### Task item
Look through the material below. Copy every line with the string "host" in it.

### Data for processing

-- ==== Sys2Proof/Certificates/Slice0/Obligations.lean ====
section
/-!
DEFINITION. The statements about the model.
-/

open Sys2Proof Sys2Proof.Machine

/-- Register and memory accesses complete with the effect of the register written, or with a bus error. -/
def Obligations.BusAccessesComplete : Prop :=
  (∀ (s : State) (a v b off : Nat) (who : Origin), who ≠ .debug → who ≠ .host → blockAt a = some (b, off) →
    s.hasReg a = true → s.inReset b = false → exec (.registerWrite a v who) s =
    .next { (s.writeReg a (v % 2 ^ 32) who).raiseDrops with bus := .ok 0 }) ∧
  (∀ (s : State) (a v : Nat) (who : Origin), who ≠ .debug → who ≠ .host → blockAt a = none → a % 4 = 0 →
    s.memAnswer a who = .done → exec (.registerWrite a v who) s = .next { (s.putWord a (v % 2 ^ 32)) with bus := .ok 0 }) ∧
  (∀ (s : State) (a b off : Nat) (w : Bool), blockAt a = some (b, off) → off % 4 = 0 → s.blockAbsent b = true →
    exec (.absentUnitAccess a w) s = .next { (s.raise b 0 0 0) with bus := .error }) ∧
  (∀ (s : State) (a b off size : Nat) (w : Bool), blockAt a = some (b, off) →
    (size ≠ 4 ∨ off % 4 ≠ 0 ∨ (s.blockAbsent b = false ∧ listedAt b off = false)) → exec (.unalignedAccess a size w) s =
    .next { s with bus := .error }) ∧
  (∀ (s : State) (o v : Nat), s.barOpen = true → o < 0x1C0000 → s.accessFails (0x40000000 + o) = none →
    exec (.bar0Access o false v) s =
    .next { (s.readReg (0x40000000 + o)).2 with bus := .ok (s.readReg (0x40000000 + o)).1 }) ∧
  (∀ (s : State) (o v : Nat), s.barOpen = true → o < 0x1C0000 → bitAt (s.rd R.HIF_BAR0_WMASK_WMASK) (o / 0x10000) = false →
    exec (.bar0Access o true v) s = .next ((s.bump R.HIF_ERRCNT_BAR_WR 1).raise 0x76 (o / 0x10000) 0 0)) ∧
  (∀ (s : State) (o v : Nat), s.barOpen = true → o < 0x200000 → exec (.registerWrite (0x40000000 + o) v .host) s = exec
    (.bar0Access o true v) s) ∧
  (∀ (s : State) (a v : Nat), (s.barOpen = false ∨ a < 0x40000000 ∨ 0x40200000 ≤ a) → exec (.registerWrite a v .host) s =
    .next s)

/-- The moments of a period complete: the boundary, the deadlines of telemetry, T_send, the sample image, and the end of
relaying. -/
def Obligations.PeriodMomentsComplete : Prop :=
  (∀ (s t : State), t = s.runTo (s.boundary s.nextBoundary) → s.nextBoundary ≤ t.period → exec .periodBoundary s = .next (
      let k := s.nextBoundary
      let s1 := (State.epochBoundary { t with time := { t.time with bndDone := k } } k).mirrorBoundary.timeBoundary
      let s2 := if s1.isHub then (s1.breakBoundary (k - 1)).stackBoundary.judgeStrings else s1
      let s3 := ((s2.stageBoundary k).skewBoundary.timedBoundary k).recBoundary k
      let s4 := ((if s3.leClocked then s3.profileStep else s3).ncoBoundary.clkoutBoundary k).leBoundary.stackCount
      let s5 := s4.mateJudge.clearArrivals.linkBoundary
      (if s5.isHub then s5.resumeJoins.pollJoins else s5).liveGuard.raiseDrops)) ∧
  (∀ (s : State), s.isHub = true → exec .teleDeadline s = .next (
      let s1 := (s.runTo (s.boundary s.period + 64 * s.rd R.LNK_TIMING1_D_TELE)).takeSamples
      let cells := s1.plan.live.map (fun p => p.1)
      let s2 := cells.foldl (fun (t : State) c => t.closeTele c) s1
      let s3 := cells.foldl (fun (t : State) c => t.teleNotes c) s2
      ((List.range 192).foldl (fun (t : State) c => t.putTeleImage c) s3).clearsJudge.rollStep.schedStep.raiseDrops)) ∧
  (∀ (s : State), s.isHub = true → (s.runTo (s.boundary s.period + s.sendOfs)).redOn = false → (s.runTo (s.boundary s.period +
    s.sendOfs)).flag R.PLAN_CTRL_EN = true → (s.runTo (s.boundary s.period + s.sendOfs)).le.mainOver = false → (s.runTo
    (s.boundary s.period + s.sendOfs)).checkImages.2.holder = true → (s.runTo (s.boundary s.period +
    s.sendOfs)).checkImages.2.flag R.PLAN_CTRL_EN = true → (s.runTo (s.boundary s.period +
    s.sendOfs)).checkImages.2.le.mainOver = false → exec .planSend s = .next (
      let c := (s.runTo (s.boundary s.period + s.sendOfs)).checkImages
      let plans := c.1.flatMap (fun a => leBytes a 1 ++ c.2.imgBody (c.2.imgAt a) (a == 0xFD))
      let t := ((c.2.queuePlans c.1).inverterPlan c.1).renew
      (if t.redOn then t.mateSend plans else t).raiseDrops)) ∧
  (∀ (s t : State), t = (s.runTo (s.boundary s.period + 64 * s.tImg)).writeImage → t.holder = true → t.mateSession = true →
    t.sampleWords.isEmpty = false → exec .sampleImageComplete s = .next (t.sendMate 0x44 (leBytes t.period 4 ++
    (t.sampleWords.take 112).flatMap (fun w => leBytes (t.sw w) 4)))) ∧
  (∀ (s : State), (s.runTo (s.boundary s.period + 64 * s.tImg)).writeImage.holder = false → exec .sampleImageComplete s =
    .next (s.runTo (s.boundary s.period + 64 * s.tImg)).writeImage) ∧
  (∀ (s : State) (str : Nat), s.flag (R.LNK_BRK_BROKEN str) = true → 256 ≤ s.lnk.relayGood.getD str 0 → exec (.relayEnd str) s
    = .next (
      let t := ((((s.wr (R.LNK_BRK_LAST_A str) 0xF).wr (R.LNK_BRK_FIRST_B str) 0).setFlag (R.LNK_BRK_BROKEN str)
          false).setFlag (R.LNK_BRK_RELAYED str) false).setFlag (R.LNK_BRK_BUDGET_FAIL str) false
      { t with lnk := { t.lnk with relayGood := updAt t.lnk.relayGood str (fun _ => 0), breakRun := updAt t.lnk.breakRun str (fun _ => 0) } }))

### Solution to the problem
  (∀ (s : State) (a v b off : Nat) (who : Origin), who ≠ .debug → who ≠ .host → blockAt a = some (b, off) →
  (∀ (s : State) (a v : Nat) (who : Origin), who ≠ .debug → who ≠ .host → blockAt a = none → a % 4 = 0 →
  (∀ (s : State) (o v : Nat), s.barOpen = true → o < 0x200000 → exec (.registerWrite (0x40000000 + o) v .host) s = exec
  (∀ (s : State) (a v : Nat), (s.barOpen = false ∨ a < 0x40000000 ∨ 0x40200000 ≤ a) → exec (.registerWrite a v .host) s =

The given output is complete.